• **DESCRIPTION OF THE TASK**:
Check each line of the listing below for "written" and state how many lines contain it, with no other words.

• **EXTRACTED RECORDS**:
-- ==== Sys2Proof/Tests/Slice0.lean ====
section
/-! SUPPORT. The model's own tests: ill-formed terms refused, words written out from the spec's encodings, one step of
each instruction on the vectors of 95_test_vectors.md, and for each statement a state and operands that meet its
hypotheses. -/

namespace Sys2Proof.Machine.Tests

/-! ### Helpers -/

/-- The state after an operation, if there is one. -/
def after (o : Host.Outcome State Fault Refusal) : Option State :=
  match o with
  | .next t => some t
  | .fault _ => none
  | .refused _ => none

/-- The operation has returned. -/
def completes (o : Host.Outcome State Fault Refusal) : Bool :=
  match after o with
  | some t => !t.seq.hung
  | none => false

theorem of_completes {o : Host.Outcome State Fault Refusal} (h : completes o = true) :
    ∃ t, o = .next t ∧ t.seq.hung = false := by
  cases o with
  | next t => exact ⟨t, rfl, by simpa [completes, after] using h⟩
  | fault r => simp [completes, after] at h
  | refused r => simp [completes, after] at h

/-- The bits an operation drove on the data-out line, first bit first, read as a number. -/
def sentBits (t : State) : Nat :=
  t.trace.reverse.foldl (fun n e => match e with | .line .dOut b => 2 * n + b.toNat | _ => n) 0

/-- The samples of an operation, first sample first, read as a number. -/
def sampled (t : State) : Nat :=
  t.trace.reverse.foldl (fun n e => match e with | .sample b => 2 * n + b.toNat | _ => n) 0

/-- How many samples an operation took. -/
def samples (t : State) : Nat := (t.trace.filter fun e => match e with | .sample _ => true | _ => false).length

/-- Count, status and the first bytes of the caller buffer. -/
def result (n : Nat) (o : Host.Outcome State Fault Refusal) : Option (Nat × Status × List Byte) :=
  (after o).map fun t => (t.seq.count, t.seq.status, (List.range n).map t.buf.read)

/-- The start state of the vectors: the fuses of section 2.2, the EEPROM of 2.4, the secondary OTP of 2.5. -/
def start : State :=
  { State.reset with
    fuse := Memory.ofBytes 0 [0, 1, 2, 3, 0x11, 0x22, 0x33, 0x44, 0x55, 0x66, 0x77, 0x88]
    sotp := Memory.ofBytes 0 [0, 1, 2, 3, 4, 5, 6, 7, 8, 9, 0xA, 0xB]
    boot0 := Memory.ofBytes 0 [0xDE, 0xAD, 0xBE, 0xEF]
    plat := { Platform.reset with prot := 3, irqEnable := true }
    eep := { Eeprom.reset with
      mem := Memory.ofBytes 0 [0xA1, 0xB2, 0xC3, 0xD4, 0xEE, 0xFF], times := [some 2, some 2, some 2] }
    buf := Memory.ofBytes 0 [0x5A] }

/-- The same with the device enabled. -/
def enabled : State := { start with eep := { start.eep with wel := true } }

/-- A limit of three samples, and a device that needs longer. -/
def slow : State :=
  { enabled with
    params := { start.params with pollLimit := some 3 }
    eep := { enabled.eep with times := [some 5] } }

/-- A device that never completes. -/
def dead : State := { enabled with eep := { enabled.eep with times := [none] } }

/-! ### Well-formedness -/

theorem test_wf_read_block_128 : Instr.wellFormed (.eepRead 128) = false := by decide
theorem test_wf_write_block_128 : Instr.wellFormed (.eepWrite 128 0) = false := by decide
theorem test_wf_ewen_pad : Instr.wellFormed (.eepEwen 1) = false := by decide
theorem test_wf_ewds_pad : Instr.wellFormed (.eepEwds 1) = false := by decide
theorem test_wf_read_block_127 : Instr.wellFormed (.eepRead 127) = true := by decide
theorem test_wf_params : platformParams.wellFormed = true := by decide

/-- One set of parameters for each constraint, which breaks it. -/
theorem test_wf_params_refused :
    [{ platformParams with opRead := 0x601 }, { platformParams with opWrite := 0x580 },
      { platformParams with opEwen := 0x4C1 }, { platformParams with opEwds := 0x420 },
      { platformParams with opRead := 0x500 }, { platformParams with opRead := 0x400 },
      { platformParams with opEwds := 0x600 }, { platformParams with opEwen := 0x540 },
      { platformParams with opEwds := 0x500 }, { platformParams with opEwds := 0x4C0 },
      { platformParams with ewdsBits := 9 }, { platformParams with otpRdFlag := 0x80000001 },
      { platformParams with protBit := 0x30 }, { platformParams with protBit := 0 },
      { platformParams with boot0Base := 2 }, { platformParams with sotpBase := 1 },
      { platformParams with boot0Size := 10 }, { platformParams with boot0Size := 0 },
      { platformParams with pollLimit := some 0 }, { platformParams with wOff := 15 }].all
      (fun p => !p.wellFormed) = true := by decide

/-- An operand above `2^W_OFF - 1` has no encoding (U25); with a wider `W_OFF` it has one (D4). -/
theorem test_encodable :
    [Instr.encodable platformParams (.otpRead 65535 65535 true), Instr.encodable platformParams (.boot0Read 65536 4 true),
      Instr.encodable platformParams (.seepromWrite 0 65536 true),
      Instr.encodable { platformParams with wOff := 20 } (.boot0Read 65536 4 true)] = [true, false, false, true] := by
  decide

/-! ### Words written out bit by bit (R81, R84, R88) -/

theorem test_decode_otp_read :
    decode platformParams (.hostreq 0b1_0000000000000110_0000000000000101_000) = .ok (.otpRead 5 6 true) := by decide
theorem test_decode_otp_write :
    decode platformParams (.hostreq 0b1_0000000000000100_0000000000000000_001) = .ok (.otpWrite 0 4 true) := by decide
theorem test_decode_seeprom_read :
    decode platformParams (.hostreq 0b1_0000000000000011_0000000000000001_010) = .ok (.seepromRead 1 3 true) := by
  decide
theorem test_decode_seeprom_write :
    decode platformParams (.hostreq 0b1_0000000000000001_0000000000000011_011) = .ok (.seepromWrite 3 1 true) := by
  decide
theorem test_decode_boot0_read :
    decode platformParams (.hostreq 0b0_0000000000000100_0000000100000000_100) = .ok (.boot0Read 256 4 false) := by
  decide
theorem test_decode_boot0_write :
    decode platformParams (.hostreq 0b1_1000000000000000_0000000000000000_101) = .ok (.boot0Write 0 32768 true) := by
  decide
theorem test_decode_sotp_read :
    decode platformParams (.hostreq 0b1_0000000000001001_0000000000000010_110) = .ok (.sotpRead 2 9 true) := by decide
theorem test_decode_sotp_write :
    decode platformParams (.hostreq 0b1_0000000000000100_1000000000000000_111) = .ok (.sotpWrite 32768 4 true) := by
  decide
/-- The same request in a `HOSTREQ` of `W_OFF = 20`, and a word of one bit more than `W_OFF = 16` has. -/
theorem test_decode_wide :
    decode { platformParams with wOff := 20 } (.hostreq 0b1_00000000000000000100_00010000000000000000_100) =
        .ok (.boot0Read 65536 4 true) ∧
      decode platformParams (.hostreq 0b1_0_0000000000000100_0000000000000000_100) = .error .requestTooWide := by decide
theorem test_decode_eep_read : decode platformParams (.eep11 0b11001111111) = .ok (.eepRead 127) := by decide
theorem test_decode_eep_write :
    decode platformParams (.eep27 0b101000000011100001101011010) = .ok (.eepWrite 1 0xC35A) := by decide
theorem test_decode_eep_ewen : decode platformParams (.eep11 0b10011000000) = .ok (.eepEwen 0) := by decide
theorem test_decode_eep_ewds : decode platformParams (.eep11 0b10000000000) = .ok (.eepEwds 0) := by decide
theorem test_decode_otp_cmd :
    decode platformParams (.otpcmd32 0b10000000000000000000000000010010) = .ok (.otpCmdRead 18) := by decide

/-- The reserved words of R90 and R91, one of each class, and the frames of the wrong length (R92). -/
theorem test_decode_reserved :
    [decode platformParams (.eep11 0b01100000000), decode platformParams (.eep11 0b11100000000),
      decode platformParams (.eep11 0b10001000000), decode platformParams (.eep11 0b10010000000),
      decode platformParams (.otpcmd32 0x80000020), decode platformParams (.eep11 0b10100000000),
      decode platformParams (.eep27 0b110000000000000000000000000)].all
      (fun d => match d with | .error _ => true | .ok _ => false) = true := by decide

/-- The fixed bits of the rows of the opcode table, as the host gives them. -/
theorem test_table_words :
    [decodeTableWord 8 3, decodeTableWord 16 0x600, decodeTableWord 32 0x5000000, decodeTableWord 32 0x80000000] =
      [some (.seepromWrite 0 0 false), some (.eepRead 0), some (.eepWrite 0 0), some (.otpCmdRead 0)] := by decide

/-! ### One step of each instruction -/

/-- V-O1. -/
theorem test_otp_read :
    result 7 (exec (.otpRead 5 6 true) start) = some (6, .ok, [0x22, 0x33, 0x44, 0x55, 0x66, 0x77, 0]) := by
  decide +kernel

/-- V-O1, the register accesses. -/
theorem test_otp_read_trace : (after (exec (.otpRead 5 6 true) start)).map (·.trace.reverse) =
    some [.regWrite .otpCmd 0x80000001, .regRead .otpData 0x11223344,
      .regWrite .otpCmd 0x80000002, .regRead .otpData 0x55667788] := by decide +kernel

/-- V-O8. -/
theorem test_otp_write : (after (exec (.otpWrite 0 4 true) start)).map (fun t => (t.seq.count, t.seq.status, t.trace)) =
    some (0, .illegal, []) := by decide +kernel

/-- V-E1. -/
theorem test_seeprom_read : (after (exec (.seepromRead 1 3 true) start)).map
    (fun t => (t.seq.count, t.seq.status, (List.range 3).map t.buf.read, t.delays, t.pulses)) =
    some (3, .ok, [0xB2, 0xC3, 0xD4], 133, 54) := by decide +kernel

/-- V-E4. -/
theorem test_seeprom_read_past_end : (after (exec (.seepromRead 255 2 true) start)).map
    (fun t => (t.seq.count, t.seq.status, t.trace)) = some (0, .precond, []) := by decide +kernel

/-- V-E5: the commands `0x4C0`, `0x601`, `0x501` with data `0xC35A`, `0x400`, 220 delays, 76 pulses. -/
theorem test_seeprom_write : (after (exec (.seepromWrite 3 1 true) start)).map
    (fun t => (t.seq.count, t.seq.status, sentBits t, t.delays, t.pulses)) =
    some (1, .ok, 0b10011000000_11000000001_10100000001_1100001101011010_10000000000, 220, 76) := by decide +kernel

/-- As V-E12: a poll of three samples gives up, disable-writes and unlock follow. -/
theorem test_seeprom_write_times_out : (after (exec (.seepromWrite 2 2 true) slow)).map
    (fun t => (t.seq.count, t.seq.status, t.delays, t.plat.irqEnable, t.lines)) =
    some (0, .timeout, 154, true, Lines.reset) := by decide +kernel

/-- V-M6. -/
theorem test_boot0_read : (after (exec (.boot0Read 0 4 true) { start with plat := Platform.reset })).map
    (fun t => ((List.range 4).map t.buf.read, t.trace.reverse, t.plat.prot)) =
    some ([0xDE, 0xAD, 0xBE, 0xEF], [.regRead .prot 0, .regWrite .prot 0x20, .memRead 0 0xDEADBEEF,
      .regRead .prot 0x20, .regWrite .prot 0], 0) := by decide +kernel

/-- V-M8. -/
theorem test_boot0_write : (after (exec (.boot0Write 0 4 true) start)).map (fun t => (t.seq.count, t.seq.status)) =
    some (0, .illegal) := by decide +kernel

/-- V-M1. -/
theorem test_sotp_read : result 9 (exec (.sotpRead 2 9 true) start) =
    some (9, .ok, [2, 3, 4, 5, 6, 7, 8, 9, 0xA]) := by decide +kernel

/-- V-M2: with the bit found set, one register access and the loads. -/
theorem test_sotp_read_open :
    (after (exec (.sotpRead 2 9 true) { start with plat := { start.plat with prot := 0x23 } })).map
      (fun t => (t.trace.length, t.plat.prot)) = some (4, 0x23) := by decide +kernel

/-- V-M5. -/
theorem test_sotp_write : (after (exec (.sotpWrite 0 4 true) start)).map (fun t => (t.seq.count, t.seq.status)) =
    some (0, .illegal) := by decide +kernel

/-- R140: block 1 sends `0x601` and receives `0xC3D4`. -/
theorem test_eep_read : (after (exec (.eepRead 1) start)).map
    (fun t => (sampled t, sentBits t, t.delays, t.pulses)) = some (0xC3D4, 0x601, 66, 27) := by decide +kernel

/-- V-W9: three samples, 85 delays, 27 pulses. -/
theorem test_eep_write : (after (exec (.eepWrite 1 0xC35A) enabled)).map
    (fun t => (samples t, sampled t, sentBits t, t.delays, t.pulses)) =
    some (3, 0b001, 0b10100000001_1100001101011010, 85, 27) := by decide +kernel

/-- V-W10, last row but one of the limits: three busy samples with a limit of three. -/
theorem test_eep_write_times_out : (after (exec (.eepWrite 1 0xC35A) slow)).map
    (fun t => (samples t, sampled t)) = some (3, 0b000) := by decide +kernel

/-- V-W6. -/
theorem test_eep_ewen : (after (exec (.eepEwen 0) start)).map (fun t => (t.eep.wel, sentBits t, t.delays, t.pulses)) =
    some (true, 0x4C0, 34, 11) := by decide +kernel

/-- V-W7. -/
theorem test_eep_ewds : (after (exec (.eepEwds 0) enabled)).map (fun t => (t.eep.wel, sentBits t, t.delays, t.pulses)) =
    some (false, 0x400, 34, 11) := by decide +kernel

* * *

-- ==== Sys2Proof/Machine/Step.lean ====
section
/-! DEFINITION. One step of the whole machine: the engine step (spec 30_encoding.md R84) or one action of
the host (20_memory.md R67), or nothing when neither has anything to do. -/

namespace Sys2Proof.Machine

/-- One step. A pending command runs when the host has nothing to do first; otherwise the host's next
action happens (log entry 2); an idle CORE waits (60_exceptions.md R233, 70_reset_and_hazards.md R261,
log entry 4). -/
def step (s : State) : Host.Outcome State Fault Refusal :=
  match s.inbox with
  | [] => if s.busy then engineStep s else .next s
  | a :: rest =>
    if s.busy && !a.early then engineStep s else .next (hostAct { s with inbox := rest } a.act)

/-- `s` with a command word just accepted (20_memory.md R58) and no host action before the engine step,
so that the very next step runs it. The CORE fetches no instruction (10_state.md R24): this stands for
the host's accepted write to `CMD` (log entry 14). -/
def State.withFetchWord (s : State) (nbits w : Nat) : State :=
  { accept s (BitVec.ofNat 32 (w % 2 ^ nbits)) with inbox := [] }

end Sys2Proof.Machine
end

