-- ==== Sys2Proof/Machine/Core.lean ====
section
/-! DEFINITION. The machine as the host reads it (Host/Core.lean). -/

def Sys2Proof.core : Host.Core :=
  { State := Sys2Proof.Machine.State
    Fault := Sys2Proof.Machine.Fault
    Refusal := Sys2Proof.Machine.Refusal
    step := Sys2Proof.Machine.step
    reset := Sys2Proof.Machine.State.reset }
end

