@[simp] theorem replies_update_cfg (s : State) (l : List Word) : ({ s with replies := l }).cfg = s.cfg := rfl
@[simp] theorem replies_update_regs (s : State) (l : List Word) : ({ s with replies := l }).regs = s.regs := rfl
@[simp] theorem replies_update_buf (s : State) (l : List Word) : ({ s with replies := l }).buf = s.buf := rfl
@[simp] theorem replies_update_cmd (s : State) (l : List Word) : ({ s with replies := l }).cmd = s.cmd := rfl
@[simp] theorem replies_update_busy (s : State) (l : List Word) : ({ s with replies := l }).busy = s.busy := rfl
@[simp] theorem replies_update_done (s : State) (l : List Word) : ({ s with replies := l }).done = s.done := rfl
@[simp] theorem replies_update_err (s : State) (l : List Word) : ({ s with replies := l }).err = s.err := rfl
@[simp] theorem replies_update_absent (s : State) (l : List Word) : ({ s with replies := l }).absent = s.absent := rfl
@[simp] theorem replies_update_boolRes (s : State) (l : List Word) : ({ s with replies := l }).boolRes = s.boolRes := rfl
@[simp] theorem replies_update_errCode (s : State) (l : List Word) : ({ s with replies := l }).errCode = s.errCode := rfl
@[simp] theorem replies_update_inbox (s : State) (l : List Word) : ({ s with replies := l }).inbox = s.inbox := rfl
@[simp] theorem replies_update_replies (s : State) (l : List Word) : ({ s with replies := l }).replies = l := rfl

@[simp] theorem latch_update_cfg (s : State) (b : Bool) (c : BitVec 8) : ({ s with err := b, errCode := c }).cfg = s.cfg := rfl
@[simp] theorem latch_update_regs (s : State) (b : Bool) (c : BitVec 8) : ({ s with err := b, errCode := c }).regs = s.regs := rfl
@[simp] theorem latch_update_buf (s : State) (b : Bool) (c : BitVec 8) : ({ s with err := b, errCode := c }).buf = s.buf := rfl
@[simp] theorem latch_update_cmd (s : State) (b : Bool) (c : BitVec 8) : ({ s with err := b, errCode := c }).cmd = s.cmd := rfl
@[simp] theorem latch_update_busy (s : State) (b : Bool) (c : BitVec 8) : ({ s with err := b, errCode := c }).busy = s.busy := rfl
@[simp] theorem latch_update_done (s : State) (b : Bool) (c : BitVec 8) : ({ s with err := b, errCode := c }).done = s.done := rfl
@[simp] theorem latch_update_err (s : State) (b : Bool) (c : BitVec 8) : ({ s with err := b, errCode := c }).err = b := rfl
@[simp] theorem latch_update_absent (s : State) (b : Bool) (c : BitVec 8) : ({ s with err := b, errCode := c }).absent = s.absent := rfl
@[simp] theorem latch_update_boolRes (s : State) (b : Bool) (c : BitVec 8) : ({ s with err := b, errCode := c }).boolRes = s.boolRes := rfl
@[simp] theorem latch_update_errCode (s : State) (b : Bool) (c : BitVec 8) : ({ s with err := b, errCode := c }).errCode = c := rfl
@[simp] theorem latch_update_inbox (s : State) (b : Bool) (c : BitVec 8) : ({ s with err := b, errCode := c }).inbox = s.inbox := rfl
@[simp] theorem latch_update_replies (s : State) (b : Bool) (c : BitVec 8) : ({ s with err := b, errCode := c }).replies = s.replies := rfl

---

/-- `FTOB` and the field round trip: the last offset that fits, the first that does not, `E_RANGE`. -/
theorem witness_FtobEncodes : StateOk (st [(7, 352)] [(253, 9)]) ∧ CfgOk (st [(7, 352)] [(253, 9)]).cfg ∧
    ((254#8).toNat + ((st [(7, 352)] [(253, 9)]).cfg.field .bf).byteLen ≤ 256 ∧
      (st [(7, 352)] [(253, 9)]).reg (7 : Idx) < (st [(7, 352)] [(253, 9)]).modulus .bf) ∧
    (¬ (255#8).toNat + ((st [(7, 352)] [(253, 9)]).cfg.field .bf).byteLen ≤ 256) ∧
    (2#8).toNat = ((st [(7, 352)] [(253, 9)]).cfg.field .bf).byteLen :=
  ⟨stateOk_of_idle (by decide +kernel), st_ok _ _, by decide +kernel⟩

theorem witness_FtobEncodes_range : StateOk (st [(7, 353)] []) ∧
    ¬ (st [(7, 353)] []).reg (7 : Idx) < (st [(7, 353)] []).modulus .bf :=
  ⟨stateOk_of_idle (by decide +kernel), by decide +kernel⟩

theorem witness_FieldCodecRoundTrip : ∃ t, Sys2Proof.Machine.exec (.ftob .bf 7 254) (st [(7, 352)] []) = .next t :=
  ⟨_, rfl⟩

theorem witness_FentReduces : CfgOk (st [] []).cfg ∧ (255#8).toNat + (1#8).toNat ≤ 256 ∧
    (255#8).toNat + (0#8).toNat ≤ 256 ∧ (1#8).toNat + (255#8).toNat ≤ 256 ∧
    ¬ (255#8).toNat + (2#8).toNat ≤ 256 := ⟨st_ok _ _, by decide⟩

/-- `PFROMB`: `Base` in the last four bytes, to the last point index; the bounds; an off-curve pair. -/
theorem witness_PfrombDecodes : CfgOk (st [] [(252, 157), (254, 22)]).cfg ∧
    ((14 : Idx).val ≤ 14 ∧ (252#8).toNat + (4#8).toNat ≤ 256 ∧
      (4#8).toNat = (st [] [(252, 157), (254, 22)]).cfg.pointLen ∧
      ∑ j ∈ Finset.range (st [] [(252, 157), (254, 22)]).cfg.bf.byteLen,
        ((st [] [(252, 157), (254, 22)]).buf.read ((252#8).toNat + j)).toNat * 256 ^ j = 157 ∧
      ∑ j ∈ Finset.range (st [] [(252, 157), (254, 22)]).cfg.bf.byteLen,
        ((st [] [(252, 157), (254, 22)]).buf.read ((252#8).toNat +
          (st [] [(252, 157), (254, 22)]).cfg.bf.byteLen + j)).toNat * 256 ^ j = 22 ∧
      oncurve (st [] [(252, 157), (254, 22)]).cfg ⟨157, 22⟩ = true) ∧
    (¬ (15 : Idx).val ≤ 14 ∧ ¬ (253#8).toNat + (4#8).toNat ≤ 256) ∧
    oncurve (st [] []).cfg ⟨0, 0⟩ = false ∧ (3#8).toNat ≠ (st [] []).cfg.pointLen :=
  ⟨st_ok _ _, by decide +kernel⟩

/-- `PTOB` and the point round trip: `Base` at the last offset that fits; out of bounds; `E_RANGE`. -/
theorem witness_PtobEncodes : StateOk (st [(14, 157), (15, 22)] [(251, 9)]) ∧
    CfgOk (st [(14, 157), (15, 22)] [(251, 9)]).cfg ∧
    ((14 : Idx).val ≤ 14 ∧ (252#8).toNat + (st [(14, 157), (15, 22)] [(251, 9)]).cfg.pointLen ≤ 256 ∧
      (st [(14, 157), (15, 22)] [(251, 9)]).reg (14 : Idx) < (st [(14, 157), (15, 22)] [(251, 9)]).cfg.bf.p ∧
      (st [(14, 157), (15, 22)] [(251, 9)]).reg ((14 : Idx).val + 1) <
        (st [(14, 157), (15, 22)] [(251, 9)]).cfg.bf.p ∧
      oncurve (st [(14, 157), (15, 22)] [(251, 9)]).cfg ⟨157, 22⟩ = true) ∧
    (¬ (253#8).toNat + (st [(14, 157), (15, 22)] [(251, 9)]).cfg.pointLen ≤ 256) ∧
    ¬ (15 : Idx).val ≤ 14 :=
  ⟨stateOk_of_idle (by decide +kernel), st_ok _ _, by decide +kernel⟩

• **SOLUTION TO THE PROBLEM**:
2